Starting with the first line and ending with the one that holds "(releaseReservation s).resetLine = s.resetLine := rfl", retype the entries exactly.
[DATA PROVIDED — start]
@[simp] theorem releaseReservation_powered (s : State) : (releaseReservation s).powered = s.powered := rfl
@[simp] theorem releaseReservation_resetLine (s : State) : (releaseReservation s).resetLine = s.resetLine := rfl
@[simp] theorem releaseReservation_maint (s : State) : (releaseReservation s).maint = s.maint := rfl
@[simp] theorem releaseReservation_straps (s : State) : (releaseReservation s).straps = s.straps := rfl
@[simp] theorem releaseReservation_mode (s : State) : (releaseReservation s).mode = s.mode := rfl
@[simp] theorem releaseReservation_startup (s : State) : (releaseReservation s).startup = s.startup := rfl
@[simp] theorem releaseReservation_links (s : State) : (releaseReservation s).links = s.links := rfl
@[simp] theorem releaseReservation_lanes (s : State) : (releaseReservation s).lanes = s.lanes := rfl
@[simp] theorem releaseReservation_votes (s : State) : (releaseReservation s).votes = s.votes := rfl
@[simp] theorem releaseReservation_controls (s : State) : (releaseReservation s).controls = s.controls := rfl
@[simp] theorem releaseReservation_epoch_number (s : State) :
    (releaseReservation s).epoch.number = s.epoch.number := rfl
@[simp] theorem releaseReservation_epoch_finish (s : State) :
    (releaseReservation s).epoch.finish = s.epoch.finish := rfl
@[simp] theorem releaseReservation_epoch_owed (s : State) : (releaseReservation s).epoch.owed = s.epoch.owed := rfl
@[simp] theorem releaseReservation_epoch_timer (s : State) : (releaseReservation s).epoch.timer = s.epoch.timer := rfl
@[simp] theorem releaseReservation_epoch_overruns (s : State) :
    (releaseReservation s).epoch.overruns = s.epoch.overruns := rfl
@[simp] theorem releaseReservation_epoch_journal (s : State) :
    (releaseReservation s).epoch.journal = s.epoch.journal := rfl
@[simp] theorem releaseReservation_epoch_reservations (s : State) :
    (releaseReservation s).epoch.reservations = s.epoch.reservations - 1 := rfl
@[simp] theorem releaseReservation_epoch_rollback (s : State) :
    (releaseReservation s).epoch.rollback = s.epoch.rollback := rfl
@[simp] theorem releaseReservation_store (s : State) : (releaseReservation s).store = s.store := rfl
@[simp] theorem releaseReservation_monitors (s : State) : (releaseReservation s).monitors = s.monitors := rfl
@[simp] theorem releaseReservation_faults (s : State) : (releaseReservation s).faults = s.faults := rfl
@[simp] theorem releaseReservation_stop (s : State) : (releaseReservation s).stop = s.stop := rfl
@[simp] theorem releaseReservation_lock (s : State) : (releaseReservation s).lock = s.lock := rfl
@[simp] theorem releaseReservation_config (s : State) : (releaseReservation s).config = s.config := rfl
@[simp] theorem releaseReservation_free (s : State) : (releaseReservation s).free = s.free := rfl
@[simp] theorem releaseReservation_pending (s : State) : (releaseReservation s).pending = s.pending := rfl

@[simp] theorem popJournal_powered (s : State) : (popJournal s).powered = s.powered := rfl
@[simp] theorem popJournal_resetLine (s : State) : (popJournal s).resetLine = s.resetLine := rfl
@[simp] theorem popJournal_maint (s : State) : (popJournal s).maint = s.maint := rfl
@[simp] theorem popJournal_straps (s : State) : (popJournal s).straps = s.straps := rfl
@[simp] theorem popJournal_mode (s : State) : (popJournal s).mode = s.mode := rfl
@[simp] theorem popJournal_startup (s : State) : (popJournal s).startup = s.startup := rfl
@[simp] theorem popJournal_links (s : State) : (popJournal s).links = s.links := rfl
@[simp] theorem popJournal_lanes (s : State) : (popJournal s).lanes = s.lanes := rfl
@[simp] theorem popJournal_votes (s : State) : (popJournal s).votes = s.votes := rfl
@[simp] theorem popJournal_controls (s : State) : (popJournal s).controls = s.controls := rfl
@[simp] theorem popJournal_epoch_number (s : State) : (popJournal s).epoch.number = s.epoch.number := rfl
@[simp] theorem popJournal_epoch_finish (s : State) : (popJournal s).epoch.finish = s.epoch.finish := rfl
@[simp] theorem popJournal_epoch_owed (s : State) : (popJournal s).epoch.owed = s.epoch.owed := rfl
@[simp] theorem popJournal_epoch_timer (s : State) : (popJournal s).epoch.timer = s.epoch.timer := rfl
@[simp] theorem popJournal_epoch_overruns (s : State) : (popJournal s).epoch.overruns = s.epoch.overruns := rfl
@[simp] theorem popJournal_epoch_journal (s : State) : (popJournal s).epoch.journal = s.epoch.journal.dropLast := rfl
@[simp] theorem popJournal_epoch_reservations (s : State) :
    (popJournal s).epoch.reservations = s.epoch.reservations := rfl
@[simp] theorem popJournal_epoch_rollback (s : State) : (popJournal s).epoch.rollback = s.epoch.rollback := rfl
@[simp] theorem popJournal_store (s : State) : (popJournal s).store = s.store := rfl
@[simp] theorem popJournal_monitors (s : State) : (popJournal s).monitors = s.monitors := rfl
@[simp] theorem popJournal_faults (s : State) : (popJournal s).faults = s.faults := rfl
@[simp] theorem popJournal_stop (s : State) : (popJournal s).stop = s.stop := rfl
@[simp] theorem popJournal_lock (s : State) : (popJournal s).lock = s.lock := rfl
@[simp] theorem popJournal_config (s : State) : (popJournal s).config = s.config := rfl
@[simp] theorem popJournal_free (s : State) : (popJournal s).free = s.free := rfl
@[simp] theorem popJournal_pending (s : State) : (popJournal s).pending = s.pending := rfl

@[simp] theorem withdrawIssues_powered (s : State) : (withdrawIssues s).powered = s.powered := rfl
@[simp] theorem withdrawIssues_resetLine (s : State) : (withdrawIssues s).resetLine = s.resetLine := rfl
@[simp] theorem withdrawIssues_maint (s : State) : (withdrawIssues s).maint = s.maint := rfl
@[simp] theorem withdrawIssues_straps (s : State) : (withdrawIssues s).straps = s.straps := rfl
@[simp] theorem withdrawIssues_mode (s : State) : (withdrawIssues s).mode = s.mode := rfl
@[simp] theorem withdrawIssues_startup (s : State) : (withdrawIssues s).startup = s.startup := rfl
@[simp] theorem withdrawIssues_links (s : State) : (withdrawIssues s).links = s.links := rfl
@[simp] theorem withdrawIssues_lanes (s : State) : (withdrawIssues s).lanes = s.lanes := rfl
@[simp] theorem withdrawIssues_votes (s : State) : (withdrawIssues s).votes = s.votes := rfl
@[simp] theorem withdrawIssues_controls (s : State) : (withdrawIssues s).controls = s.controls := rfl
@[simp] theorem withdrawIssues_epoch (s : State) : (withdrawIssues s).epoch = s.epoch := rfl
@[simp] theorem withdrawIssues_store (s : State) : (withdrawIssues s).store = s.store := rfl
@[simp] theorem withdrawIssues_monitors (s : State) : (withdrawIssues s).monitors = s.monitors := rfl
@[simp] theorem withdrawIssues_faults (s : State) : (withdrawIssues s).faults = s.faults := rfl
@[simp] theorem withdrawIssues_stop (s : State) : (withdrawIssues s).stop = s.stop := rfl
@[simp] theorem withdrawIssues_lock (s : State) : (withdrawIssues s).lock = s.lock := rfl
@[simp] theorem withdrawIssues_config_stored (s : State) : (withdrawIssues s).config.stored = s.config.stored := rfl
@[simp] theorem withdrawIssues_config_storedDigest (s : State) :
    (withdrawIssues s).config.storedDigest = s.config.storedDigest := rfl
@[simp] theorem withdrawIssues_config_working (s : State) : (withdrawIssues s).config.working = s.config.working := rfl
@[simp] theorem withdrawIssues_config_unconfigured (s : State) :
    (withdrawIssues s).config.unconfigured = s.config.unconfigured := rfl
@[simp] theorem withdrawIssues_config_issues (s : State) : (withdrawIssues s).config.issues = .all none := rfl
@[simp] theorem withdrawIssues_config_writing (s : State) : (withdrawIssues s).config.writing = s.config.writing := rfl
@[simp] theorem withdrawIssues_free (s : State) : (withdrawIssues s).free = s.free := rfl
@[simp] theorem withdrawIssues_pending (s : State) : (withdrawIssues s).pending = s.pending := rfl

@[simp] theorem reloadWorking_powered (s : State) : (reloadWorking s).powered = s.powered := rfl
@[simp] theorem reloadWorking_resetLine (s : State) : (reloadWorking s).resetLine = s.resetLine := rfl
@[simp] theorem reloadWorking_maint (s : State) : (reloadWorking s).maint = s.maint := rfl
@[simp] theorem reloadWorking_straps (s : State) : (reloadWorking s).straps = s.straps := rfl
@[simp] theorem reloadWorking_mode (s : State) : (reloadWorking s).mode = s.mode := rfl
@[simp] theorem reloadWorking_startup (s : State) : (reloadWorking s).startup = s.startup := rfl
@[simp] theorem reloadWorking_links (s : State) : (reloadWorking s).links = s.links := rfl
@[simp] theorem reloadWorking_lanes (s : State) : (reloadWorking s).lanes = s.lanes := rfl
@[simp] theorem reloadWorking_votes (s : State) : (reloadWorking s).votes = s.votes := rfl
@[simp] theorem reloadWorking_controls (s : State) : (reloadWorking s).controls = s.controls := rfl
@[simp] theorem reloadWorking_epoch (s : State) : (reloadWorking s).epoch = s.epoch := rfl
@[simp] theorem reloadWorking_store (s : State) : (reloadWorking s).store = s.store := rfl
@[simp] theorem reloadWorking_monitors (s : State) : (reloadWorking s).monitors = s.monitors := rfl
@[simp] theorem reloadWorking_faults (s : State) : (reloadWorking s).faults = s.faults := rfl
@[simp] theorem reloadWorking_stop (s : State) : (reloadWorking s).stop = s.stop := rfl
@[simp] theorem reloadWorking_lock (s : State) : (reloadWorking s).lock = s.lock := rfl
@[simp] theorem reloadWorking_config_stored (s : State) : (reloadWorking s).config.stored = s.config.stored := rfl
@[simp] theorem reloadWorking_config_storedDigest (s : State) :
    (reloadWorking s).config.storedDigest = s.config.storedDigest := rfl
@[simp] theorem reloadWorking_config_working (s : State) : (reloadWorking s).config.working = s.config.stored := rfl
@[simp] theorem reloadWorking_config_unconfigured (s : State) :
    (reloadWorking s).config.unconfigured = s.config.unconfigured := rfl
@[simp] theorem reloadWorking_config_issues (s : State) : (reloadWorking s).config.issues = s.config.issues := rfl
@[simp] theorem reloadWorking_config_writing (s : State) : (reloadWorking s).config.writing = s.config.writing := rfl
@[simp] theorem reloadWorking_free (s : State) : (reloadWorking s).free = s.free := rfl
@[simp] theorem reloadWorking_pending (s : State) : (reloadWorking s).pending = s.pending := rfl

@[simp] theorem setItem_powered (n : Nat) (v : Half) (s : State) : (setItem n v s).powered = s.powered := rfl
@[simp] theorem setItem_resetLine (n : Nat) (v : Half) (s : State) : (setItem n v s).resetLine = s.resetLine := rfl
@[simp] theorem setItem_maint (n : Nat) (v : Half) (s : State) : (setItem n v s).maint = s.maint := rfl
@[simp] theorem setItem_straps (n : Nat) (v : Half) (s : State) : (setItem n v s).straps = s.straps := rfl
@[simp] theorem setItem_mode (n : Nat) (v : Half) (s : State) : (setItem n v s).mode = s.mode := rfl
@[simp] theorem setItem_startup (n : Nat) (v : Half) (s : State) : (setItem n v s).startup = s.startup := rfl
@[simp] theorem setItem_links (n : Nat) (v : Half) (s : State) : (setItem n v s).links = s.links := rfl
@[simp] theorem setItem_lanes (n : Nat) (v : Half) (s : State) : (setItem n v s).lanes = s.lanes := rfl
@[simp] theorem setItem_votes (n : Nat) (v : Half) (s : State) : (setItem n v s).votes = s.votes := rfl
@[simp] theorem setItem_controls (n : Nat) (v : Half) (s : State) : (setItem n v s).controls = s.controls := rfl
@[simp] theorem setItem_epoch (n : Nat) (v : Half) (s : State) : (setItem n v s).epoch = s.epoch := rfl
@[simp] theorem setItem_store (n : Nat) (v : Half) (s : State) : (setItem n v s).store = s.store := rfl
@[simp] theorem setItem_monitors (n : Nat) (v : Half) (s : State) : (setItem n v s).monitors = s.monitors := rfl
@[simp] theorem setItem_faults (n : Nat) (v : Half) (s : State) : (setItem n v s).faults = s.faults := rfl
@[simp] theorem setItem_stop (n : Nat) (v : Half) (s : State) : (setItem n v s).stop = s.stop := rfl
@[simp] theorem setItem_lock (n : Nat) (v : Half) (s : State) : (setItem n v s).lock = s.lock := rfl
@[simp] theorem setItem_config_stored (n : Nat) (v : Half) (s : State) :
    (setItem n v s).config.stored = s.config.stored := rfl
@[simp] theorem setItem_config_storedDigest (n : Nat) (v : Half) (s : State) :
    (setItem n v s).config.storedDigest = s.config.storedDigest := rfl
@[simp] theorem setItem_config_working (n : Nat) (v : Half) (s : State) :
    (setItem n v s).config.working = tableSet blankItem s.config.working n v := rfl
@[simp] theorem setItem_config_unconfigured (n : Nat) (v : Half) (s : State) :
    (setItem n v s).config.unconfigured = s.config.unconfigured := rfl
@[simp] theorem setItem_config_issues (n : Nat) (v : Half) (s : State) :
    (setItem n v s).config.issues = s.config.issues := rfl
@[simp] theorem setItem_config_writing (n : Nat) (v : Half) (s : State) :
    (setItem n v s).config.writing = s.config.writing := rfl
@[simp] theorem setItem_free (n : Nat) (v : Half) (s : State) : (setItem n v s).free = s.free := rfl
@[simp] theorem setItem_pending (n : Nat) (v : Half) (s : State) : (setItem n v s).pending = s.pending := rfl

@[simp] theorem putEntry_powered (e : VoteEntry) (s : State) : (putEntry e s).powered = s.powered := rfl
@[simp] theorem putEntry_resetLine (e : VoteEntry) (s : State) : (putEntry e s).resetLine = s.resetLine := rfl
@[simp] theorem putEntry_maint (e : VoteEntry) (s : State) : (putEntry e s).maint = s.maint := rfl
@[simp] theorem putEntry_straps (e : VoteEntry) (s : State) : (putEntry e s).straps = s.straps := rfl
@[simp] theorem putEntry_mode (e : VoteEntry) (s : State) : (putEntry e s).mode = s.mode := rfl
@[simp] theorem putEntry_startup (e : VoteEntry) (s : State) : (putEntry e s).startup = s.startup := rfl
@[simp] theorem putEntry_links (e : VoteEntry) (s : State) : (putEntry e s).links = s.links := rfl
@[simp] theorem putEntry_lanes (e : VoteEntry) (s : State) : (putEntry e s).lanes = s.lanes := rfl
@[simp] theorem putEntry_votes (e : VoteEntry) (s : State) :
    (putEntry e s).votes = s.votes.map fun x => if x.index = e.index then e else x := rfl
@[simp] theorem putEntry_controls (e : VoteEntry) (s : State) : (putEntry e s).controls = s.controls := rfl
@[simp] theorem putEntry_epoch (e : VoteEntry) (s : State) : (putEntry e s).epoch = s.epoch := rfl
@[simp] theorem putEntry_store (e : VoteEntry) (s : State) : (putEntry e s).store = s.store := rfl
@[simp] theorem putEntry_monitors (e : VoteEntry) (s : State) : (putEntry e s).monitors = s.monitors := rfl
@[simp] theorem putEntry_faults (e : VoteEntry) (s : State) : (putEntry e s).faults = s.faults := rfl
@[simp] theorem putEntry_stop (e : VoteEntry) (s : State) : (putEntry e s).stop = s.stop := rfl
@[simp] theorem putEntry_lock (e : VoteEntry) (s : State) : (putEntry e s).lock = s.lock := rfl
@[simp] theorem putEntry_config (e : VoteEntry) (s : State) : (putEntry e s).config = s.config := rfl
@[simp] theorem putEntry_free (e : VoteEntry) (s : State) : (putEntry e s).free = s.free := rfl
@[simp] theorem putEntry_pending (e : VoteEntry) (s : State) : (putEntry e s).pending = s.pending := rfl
[DATA PROVIDED — finish]
- RESULT OF THE EXERCISE:
@[simp] theorem releaseReservation_powered (s : State) : (releaseReservation s).powered = s.powered := rfl
@[simp] theorem releaseReservation_resetLine (s : State) : (releaseReservation s).resetLine = s.resetLine := rfl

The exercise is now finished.